| What is being asked |
Every entry, exactly as given, must be retyped.

| Excerpted records |
-- ==== Sys2Proof/Syntax.lean ====
section
/-! DEFINITION. The commands of the KM416: one constructor of Instr for each row of spec/opcode_table.json, with the operands the row's rule gives it. Meaning stands in Machine/ alone. -/

namespace Sys2Proof

/-- A side of the board (chapter 0, Terms). -/
inductive Face where
  | a | b
deriving DecidableEq, Repr

/-- A link port; its number is the origin of its requests (chapter 0, Masters and origins). -/
inductive Port where
  | lp0 | lp1 | lp2
deriving DecidableEq, Repr

/-- The level of an input line (R155). -/
inductive Level where
  | low | high
deriving DecidableEq, Repr

/-- How the write and read-back of a store ended (R184). -/
inductive StoreOutcome where
  | verified        -- every byte agrees
  | mismatch        -- the read-back differs
  | noAcknowledge   -- the memory did not acknowledge
deriving DecidableEq, Repr

/-- The commands. A request carries the port it arrives on, its TAG and its field bytes: the payload
after KIND and TAG as R164 and R171 to R174 lay it out, so that every length and every field code a
master can send is a term. Log entry 4: a request command stands for the arrival of its whole frame. -/
inductive Instr where
  /-- RESET (R182): power-on or the RESET pin; the four pin levels are those sampled at reset (R155). -/
  | reset (in0 in1 in2 in3 : Level)
  /-- SETTINGS_READ_COMPLETE (R182): the image read ends; whether the memory acknowledged. -/
  | settingsReadComplete (acknowledged : Bool)
  /-- BYTE_ARRIVAL (R165). -/
  | byteArrival (p : Port) (byte : Byte)
  /-- FRAMING_ERROR (R165). -/
  | framingError (p : Port)
  /-- GAP_TIMER_EXPIRY (R165). -/
  | gapTimerExpiry (p : Port)
  /-- FRAME_CRC_FAIL (R165): a complete frame fails its CRC. -/
  | frameCrcFail (p : Port)
  /-- UNKNOWN_KIND_FRAME (R171): a good frame whose KIND is not in the catalogue. -/
  | unknownKindFrame (p : Port) (kind tag : Byte) (fields : List Byte)
  /-- REPLY_SENT (R166). -/
  | replySent (p : Port)
  /-- PORT_SILENT (R170). -/
  | portSilent (p : Port)
  /-- PUT_DEPARTURE (R8, R9), KIND 0x01. -/
  | putDeparture (p : Port) (tag : Byte) (fields : List Byte)
  /-- AMEND (R12, R13), KIND 0x02. -/
  | amend (p : Port) (tag : Byte) (fields : List Byte)
  /-- AMEND_IF_RESERVED (R56), KIND 0x03. -/
  | amendIfReserved (p : Port) (tag : Byte) (fields : List Byte)
  /-- WITHDRAW_DEPARTURE (R14), KIND 0x04. -/
  | withdrawDeparture (p : Port) (tag : Byte) (fields : List Byte)
  /-- PIN (R15), KIND 0x05. -/
  | pin (p : Port) (tag : Byte) (fields : List Byte)
  /-- UNPIN (R16), KIND 0x06. -/
  | unpin (p : Port) (tag : Byte) (fields : List Byte)
  /-- READ_DEPARTURE (R17), KIND 0x07. -/
  | readDeparture (p : Port) (tag : Byte) (fields : List Byte)
  /-- LIST_DEPARTURES (R18), KIND 0x08. -/
  | listDepartures (p : Port) (tag : Byte) (fields : List Byte)
  /-- PUT_PLACE (R30), KIND 0x10. -/
  | putPlace (p : Port) (tag : Byte) (fields : List Byte)
  /-- WITHDRAW_PLACE (R31), KIND 0x11. -/
  | withdrawPlace (p : Port) (tag : Byte) (fields : List Byte)
  /-- READ_PLACE (R32), KIND 0x12. -/
  | readPlace (p : Port) (tag : Byte) (fields : List Byte)
  /-- RESERVE (R55), KIND 0x18. -/
  | reserve (p : Port) (tag : Byte) (fields : List Byte)
  /-- DROP_RESERVATION (R57), KIND 0x19. -/
  | dropReservation (p : Port) (tag : Byte) (fields : List Byte)
  /-- WRITE_ZONE (R48), KIND 0x20. -/
  | writeZone (p : Port) (tag : Byte) (fields : List Byte)
  /-- READ_ZONE (R50), KIND 0x21. -/
  | readZone (p : Port) (tag : Byte) (fields : List Byte)
  /-- PROBE_RIGHTS (R51, R52), KIND 0x22. -/
  | probeRights (p : Port) (tag : Byte) (fields : List Byte)
  /-- POST_NOTICE (R81 to R84), KIND 0x28. -/
  | postNotice (p : Port) (tag : Byte) (fields : List Byte)
  /-- WITHDRAW_NOTICE (R86), KIND 0x29. -/
  | withdrawNotice (p : Port) (tag : Byte) (fields : List Byte)
  /-- READ_NOTICE (R87), KIND 0x2A. -/
  | readNotice (p : Port) (tag : Byte) (fields : List Byte)
  /-- LIST_NOTICES (R88), KIND 0x2B. -/
  | listNotices (p : Port) (tag : Byte) (fields : List Byte)
  /-- SET_CLOCK (R70), KIND 0x30. -/
  | setClock (p : Port) (tag : Byte) (fields : List Byte)
  /-- READ_CLOCK (R71), KIND 0x31. -/
  | readClock (p : Port) (tag : Byte) (fields : List Byte)
  /-- SET_FACE (R94, R95), KIND 0x38. -/
  | setFace (p : Port) (tag : Byte) (fields : List Byte)
  /-- READ_FACE (R96), KIND 0x39. -/
  | readFace (p : Port) (tag : Byte) (fields : List Byte)
  /-- READ_SHOWN (R148), KIND 0x3A. -/
  | readShown (p : Port) (tag : Byte) (fields : List Byte)
  /-- READ_INPUTS (R162), KIND 0x3B. -/
  | readInputs (p : Port) (tag : Byte) (fields : List Byte)
  /-- SET_PARAMETER (R183), KIND 0x40. -/
  | setParameter (p : Port) (tag : Byte) (fields : List Byte)
  /-- READ_PARAMETER (R183), KIND 0x41. -/
  | readParameter (p : Port) (tag : Byte) (fields : List Byte)
  /-- STORE_SETTINGS (R184), KIND 0x42. -/
  | storeSettings (p : Port) (tag : Byte) (fields : List Byte)
  /-- STORE_COMPLETE (R184): write and read-back end. -/
  | storeComplete (outcome : StoreOutcome)
  /-- BOARD_RESTART (R185), KIND 0x43. -/
  | boardRestart (p : Port) (tag : Byte) (fields : List Byte)
  /-- READ_FAULTS (R178), KIND 0x48. -/
  | readFaults (p : Port) (tag : Byte) (fields : List Byte)
  /-- CLEAR_FAULTS (R178), KIND 0x49. -/
  | clearFaults (p : Port) (tag : Byte) (fields : List Byte)
  /-- READ_EVENTS (R180), KIND 0x4A. -/
  | readEvents (p : Port) (tag : Byte) (fields : List Byte)
  /-- OSCILLATOR_RUNNING (R63, R64). -/
  | oscillatorRunning
  /-- STARTUP_DEADLINE_EXPIRY (R64). -/
  | startupDeadlineExpiry
  /-- SECOND_EVENT (R67). -/
  | secondEvent
  /-- TIMER_EXPIRY (R73) of one of T0 to T5. -/
  | timerExpiry (t : Fin 6)
  /-- CONVERSION_COMPLETION (R150, R151) with its reading 0 to 1023. -/
  | conversionCompletion (reading : BitVec 10)
  /-- PLAN (R115) of a face. -/
  | plan (f : Face)
  /-- PAINT_COMPLETION (R117, R137): the face and the plan it belongs to. -/
  | paintCompletion (f : Face) (serial : Nat)
  /-- FRAME_BOUNDARY (R143) with what the four return lines gave back (R146). -/
  | frameBoundary (f : Face) (echo0 echo1 echo2 echo3 : BitVec 32)
  /-- PANEL_STARTUP_DELAY_EXPIRY (R144). -/
  | panelStartupDelayExpiry (f : Face)
  /-- CHANGE_COUNTS (R156): the pending change of a line counts. -/
  | changeCounts (l : Fin 4)
  /-- PIN_SAMPLE (R156): a line samples its pin at the level given. -/
  | pinSample (l : Fin 4) (level : Level)
deriving DecidableEq, Repr

end Sys2Proof
end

| Reply to the task |
-- ==== Sys2Proof/Syntax.lean ====
section
/-! DEFINITION. The commands of the KM416: one constructor of Instr for each row of spec/opcode_table.json, with the operands the row's rule gives it. Meaning stands in Machine/ alone. -/

namespace Sys2Proof

/-- A side of the board (chapter 0, Terms). -/
inductive Face where
  | a | b
deriving DecidableEq, Repr

/-- A link port; its number is the origin of its requests (chapter 0, Masters and origins). -/
inductive Port where
  | lp0 | lp1 | lp2
deriving DecidableEq, Repr

/-- The level of an input line (R155). -/
inductive Level where
  | low | high
deriving DecidableEq, Repr

/-- How the write and read-back of a store ended (R184). -/
inductive StoreOutcome where
  | verified        -- every byte agrees
  | mismatch        -- the read-back differs
  | noAcknowledge   -- the memory did not acknowledge
deriving DecidableEq, Repr

/-- The commands. A request carries the port it arrives on, its TAG and its field bytes: the payload
after KIND and TAG as R164 and R171 to R174 lay it out, so that every length and every field code a
master can send is a term. Log entry 4: a request command stands for the arrival of its whole frame. -/
inductive Instr where
  /-- RESET (R182): power-on or the RESET pin; the four pin levels are those sampled at reset (R155). -/
  | reset (in0 in1 in2 in3 : Level)
  /-- SETTINGS_READ_COMPLETE (R182): the image read ends; whether the memory acknowledged. -/
  | settingsReadComplete (acknowledged : Bool)
  /-- BYTE_ARRIVAL (R165). -/
  | byteArrival (p : Port) (byte : Byte)
  /-- FRAMING_ERROR (R165). -/
  | framingError (p : Port)
  /-- GAP_TIMER_EXPIRY (R165). -/
  | gapTimerExpiry (p : Port)
  /-- FRAME_CRC_FAIL (R165): a complete frame fails its CRC. -/
  | frameCrcFail (p : Port)
  /-- UNKNOWN_KIND_FRAME (R171): a good frame whose KIND is not in the catalogue. -/
  | unknownKindFrame (p : Port) (kind tag : Byte) (fields : List Byte)
  /-- REPLY_SENT (R166). -/
  | replySent (p : Port)
  /-- PORT_SILENT (R170). -/
  | portSilent (p : Port)
  /-- PUT_DEPARTURE (R8, R9), KIND 0x01. -/
  | putDeparture (p : Port) (tag : Byte) (fields : List Byte)
  /-- AMEND (R12, R13), KIND 0x02. -/
  | amend (p : Port) (tag : Byte) (fields : List Byte)
  /-- AMEND_IF_RESERVED (R56), KIND 0x03. -/
  | amendIfReserved (p : Port) (tag : Byte) (fields : List Byte)
  /-- WITHDRAW_DEPARTURE (R14), KIND 0x04. -/
  | withdrawDeparture (p : Port) (tag : Byte) (fields : List Byte)
  /-- PIN (R15), KIND 0x05. -/
  | pin (p : Port) (tag : Byte) (fields : List Byte)
  /-- UNPIN (R16), KIND 0x06. -/
  | unpin (p : Port) (tag : Byte) (fields : List Byte)
  /-- READ_DEPARTURE (R17), KIND 0x07. -/
  | readDeparture (p : Port) (tag : Byte) (fields : List Byte)
  /-- LIST_DEPARTURES (R18), KIND 0x08. -/
  | listDepartures (p : Port) (tag : Byte) (fields : List Byte)
  /-- PUT_PLACE (R30), KIND 0x10. -/
  | putPlace (p : Port) (tag : Byte) (fields : List Byte)
  /-- WITHDRAW_PLACE (R31), KIND 0x11. -/
  | withdrawPlace (p : Port) (tag : Byte) (fields : List Byte)
  /-- READ_PLACE (R32), KIND 0x12. -/
  | readPlace (p : Port) (tag : Byte) (fields : List Byte)
  /-- RESERVE (R55), KIND 0x18. -/
  | reserve (p : Port) (tag : Byte) (fields : List Byte)
  /-- DROP_RESERVATION (R57), KIND 0x19. -/
  | dropReservation (p : Port) (tag : Byte) (fields : List Byte)
  /-- WRITE_ZONE (R48), KIND 0x20. -/
  | writeZone (p : Port) (tag : Byte) (fields : List Byte)
  /-- READ_ZONE (R50), KIND 0x21. -/
  | readZone (p : Port) (tag : Byte) (fields : List Byte)
  /-- PROBE_RIGHTS (R51, R52), KIND 0x22. -/
  | probeRights (p : Port) (tag : Byte) (fields : List Byte)
  /-- POST_NOTICE (R81 to R84), KIND 0x28. -/
  | postNotice (p : Port) (tag : Byte) (fields : List Byte)
  /-- WITHDRAW_NOTICE (R86), KIND 0x29. -/
  | withdrawNotice (p : Port) (tag : Byte) (fields : List Byte)
  /-- READ_NOTICE (R87), KIND 0x2A. -/
  | readNotice (p : Port) (tag : Byte) (fields : List Byte)
  /-- LIST_NOTICES (R88), KIND 0x2B. -/
  | listNotices (p : Port) (tag : Byte) (fields : List Byte)
  /-- SET_CLOCK (R70), KIND 0x30. -/
  | setClock (p : Port) (tag : Byte) (fields : List Byte)
  /-- READ_CLOCK (R71), KIND 0x31. -/
  | readClock (p : Port) (tag : Byte) (fields : List Byte)
  /-- SET_FACE (R94, R95), KIND 0x38. -/
  | setFace (p : Port) (tag : Byte) (fields : List Byte)
  /-- READ_FACE (R96), KIND 0x39. -/
  | readFace (p : Port) (tag : Byte) (fields : List Byte)
  /-- READ_SHOWN (R148), KIND 0x3A. -/
  | readShown (p : Port) (tag : Byte) (fields : List Byte)
  /-- READ_INPUTS (R162), KIND 0x3B. -/
  | readInputs (p : Port) (tag : Byte) (fields : List Byte)
  /-- SET_PARAMETER (R183), KIND 0x40. -/
  | setParameter (p : Port) (tag : Byte) (fields : List Byte)
  /-- READ_PARAMETER (R183), KIND 0x41. -/
  | readParameter (p : Port) (tag : Byte) (fields : List Byte)
  /-- STORE_SETTINGS (R184), KIND 0x42. -/
  | storeSettings (p : Port) (tag : Byte) (fields : List Byte)
  /-- STORE_COMPLETE (R184): write and read-back end. -/
  | storeComplete (outcome : StoreOutcome)
  /-- BOARD_RESTART (R185), KIND 0x43. -/
  | boardRestart (p : Port) (tag : Byte) (fields : List Byte)
  /-- READ_FAULTS (R178), KIND 0x48. -/
  | readFaults (p : Port) (tag : Byte) (fields : List Byte)
  /-- CLEAR_FAULTS (R178), KIND 0x49. -/
  | clearFaults (p : Port) (tag : Byte) (fields : List Byte)
  /-- READ_EVENTS (R180), KIND 0x4A. -/
  | readEvents (p : Port) (tag : Byte) (fields : List Byte)
  /-- OSCILLATOR_RUNNING (R63, R64). -/
  | oscillatorRunning
  /-- STARTUP_DEADLINE_EXPIRY (R64). -/
  | startupDeadlineExpiry
  /-- SECOND_EVENT (R67). -/
  | secondEvent
  /-- TIMER_EXPIRY (R73) of one of T0 to T5. -/
  | timerExpiry (t : Fin 6)
  /-- CONVERSION_COMPLETION (R150, R151) with its reading 0 to 1023. -/
  | conversionCompletion (reading : BitVec 10)
  /-- PLAN (R115) of a face. -/
  | plan (f : Face)
  /-- PAINT_COMPLETION (R117, R137): the face and the plan it belongs to. -/
  | paintCompletion (f : Face) (serial : Nat)
  /-- FRAME_BOUNDARY (R143) with what the four return lines gave back (R146). -/
  | frameBoundary (f : Face) (echo0 echo1 echo2 echo3 : BitVec 32)
  /-- PANEL_STARTUP_DELAY_EXPIRY (R144). -/
  | panelStartupDelayExpiry (f : Face)
  /-- CHANGE_COUNTS (R156): the pending change of a line counts. -/
  | changeCounts (l : Fin 4)
  /-- PIN_SAMPLE (R156): a line samples its pin at the level given. -/
  | pinSample (l : Fin 4) (level : Level)
deriving DecidableEq, Repr

end Sys2Proof
end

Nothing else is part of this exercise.